From zpool man page (slightly reformatted):
DEGRADED: The number of checksum errors exceeds acceptable levels and the device is degraded as an indication that something may be wrong. ZFS continues to use the device as necessary
FAILED: The number of I/O errors exceeds acceptable levels and the device is faulted to prevent further use of the device
In your specific case, a scrub
discovered many read and checksum error on one disk and ZFS started to repair the affected disk. Meanwhile, ZED (the ZFS event daemon) noticied the burst of checksum errors and degraded the disk to avoid using/stressing it.

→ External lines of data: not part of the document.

-- ==== Sys2Proof/Decode.lean ====
section
/-! DEFINITION. The Dispatcher (30_encoding.md R93, R94), the decoder over the opcode byte and the two candidate operand
bytes, and the encoder written from the same opcode map. -/

namespace Sys2Proof

/-- The opcode map: the byte that stands for each opcode (R93). -/
def Opcode.byte : Opcode → Byte
  | .ldi => 0x82#8
  | .prn => 0x47#8
  | .hlt => 0x01#8
  | .mul => 0xA2#8
  | .cmp => 0xA7#8

/-- The opcode map: each opcode's format (R93, R91). -/
def Opcode.format : Opcode → Format
  | .ldi => .opRI
  | .prn => .opR
  | .hlt => .op
  | .mul => .opRR
  | .cmp => .opRR

/-- The opcode map: the declared byte length, opcode included (R93). It is a table entry and is not computed from bits
of the opcode (R92). -/
def Opcode.length : Opcode → Nat
  | .ldi => 3
  | .prn => 2
  | .hlt => 1
  | .mul => 3
  | .cmp => 3

/-- How many operand bytes a format has (R91). -/
def Format.operandCount : Format → Nat
  | .op => 0
  | .opR => 1
  | .opRI => 2
  | .opRR => 2

/-- The Dispatcher: a match of the whole byte; every other byte has no entry (R92, R97). -/
def dispatch (ir : Byte) : Option Opcode :=
  match ir with
  | 0x82#8 => some .ldi
  | 0x47#8 => some .prn
  | 0x01#8 => some .hlt
  | 0xA2#8 => some .mul
  | 0xA7#8 => some .cmp
  | _ => none

/-- Why the decoder gives no instruction. -/
inductive DecodeReject where
  /-- The opcode byte has no entry in the opcode map (R97). The step turns it into the UnknownOpcode fault (R181). -/
  | unknownOpcode (opcode : Byte)
deriving DecidableEq, Repr

/-- Decode the opcode byte and both candidate operand bytes; an instruction takes as many operands as it has and
ignores the rest (R96). Total; the operands play no part in whether a byte resolves (R181). -/
def decode (ir operandA operandB : Byte) : Except DecodeReject Instr :=
  match dispatch ir with
  | some .ldi => .ok (.ldi operandA operandB)
  | some .prn => .ok (.prn operandA)
  | some .hlt => .ok .hlt
  | some .mul => .ok (.mul operandA operandB)
  | some .cmp => .ok (.cmp operandA operandB)
  | none => .error (.unknownOpcode ir)

/-- Decode the instruction at the head of a list of bytes. The hardware always reads three bytes (R122), so a shorter
list gives none. -/
def decodeBytes : List Byte → Option Instr
  | ir :: operandA :: operandB :: _ => (decode ir operandA operandB).toOption
  | _ => none

/-- The opcode an instruction is written with. -/
def Instr.opcode : Instr → Opcode
  | .ldi _ _ => .ldi
  | .prn _ => .prn
  | .hlt => .hlt
  | .mul _ _ => .mul
  | .cmp _ _ => .cmp

/-- The operand bytes, in address order (R91). -/
def Instr.operands : Instr → List Byte
  | .ldi a imm => [a, imm]
  | .prn a => [a]
  | .hlt => []
  | .mul a b => [a, b]
  | .cmp a b => [a, b]

/-- The declared byte length of an instruction (R90). -/
def Instr.length (i : Instr) : Nat :=
  i.opcode.length

/-- The bytes of an instruction, at ascending addresses (R63, R90, R91). -/
def encode (i : Instr) : List Byte :=
  i.opcode.byte :: i.operands

/-- The mnemonic (R93). -/
def Opcode.mnemonic : Opcode → String
  | .ldi => "LDI"
  | .prn => "PRN"
  | .hlt => "HLT"
  | .mul => "MUL"
  | .cmp => "CMP"

/-- A byte as a decimal numeral: no sign, no leading zeros, no padding (R100, R142). -/
def decimal (b : Byte) : String :=
  toString b.toNat

/-- The assembly spelling of a well-formed instruction (R100). -/
def Instr.asm : Instr → String
  | .ldi a imm => Opcode.ldi.mnemonic ++ " R" ++ decimal a ++ "," ++ decimal imm
  | .prn a => Opcode.prn.mnemonic ++ " R" ++ decimal a
  | .hlt => Opcode.hlt.mnemonic
  | .mul a b => Opcode.mul.mnemonic ++ " R" ++ decimal a ++ ",R" ++ decimal b
  | .cmp a b => Opcode.cmp.mnemonic ++ " R" ++ decimal a ++ ",R" ++ decimal b

/-- The three bytes of a table word: byte `k` is bits `8k+7` to `8k`, and every bit at or above `nbits` is 0. -/
def tableBytes (nbits w : Nat) : List Byte :=
  let v := w % 2 ^ nbits
  [BitVec.ofNat 8 v, BitVec.ofNat 8 (v / 256), BitVec.ofNat 8 (v / 65536)]

/-- What the decoder reads from an instruction whose bits are `w`, numbered as the opcode table numbers them. -/
def decodeTableWord (nbits w : Nat) : Option Instr :=
  decodeBytes (tableBytes nbits w)

end Sys2Proof
end

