-- ==== Sys2Proof/Machine/Ops.lean ====
section
/-! DEFINITION. The named operations over registers, memory, output, program counter and run state, and fault entry as
one shared operation (60_exceptions.md R187). There is no return from a fault (R189). -/

namespace Sys2Proof.Machine

/-- Read general register `i` (R21). No register is hardwired (R22). -/
def State.readReg (s : State) (i : RegIdx) : Byte :=
  s.x[i]

/-- `x[i] <- v` (R21, R25). -/
def State.writeReg (s : State) (i : RegIdx) (v : Byte) : State :=
  { s with x := s.x.set i v }

/-- `FL <- v`, the whole register (R32). -/
def State.writeFlags (s : State) (v : Byte) : State :=
  { s with fl := v }

/-- `emit(v)`: append the byte to OUT (R10, R40). The port never stalls and never fails (R141). -/
def State.emit (s : State) (v : Byte) : State :=
  { s with out := s.out ++ [v] }

/-- Item 4 of the step: `pc <- pc + len` (R125). -/
def State.advance (s : State) (len : Nat) : State :=
  { s with pc := s.pc + BitVec.ofNat 9 len }

/-- `RunState <- r` (R36). -/
def State.setRunState (s : State) (r : RunState) : State :=
  { s with runState := r }

/-- The code `FAULT_KIND` takes (R180; decision D19). -/
def CoreFault.code : CoreFault → BitVec 3
  | .unknownOpcode _ => 1
  | .unsupportedOperation => 2
  | .memoryFault _ => 3
  | .registerIndexFault _ => 4

/-- The value `FAULT_INFO` takes (R180). -/
def CoreFault.info : CoreFault → Addr
  | .unknownOpcode opcode => opcode.setWidth 9
  | .unsupportedOperation => 0
  | .memoryFault addr => BitVec.ofNat 9 addr
  | .registerIndexFault operand => operand.setWidth 9

/-- Fault entry, `raise F(info)`: the fault record and `RunState` are written and nothing else (R187). -/
def State.raise (s : State) (f : CoreFault) : State :=
  { s with faultKind := f.code, faultPc := s.pc, faultInfo := f.info, runState := .faulted }

/-- `MemRead(addr, 1)`: an address above 255 raises MemoryFault; it is not reduced modulo 256 (R61, R67). -/
def State.memRead (s : State) (addr : Nat) : Except CoreFault Byte :=
  if addr < Config.memSize then .ok (s.mem.read addr) else .error (.memoryFault addr)

end Sys2Proof.Machine
end

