-- ==== Sys2Proof/Laws/Requests.lean ====
section
/-! SUPPORT. One lemma per host request that says all it can do, and what placing an instruction is. -/

namespace Sys2Proof.Machine

/-- All a Load can do (R75, R224). -/
theorem State.hostLoad_cases (s : State) (bytes : List Byte) :
    (s.runState = .stopped ∧ bytes.length ≤ 256 ∧
      s.hostLoad bytes = (.accepted, { s with mem := s.mem.load 0 bytes })) ∨
    (s.runState = .stopped ∧ 256 < bytes.length ∧ s.hostLoad bytes = (.loadOverflow, s)) ∨
    (s.runState ≠ .stopped ∧ s.hostLoad bytes = (.refused, s)) := by
  unfold State.hostLoad
  split
  · next h =>
    split
    · next hn => exact .inr (.inl ⟨h, hn, rfl⟩)
    · next hn => exact .inl ⟨h, Nat.le_of_not_lt hn, rfl⟩
  · next h => exact .inr (.inr ⟨by simp [h], rfl⟩)
  · next h => exact .inr (.inr ⟨by simp [h], rfl⟩)

/-- All a Run can do (R225). -/
theorem State.hostRun_cases (s : State) :
    (s.runState = .stopped ∧ s.hostRun = (.accepted, s.setRunState .running)) ∨
    (s.runState ≠ .stopped ∧ s.hostRun = (.ignored, s)) := by
  unfold State.hostRun
  split
  · next h => exact .inl ⟨h, rfl⟩
  · next h => exact .inr ⟨by simp [h], rfl⟩
  · next h => exact .inr ⟨by simp [h], rfl⟩

/-- From reset, placing an instruction for the next step is the host's Load of its bytes followed by Run (log entry 4). -/
theorem withFetchWord_reset_is_load_run (nbits w : Nat) :
    State.reset.withFetchWord nbits w = (State.reset.hostLoad (tableBytes nbits w)).2.hostRun.2 := rfl

end Sys2Proof.Machine
end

When the scrub finishes, I suggest you to zpool clear
your pool and run another zfs scrub
. If the second scrub find no errors you can continue using the pool but, considering how many errors you get in the current scrub, I would replace the disk as soon as possible.
If you have valid reason to belive the disk itself is not fault, you should analyzed dmesg
and smartctl --all
output to nail the root error cause. Case in point: I had a disk which was itself fine, but producing many actual errors due to a noisy PSU/cable.
Anyway, the golden rule always applies: be sure to have a up-to-date backup of your pool data.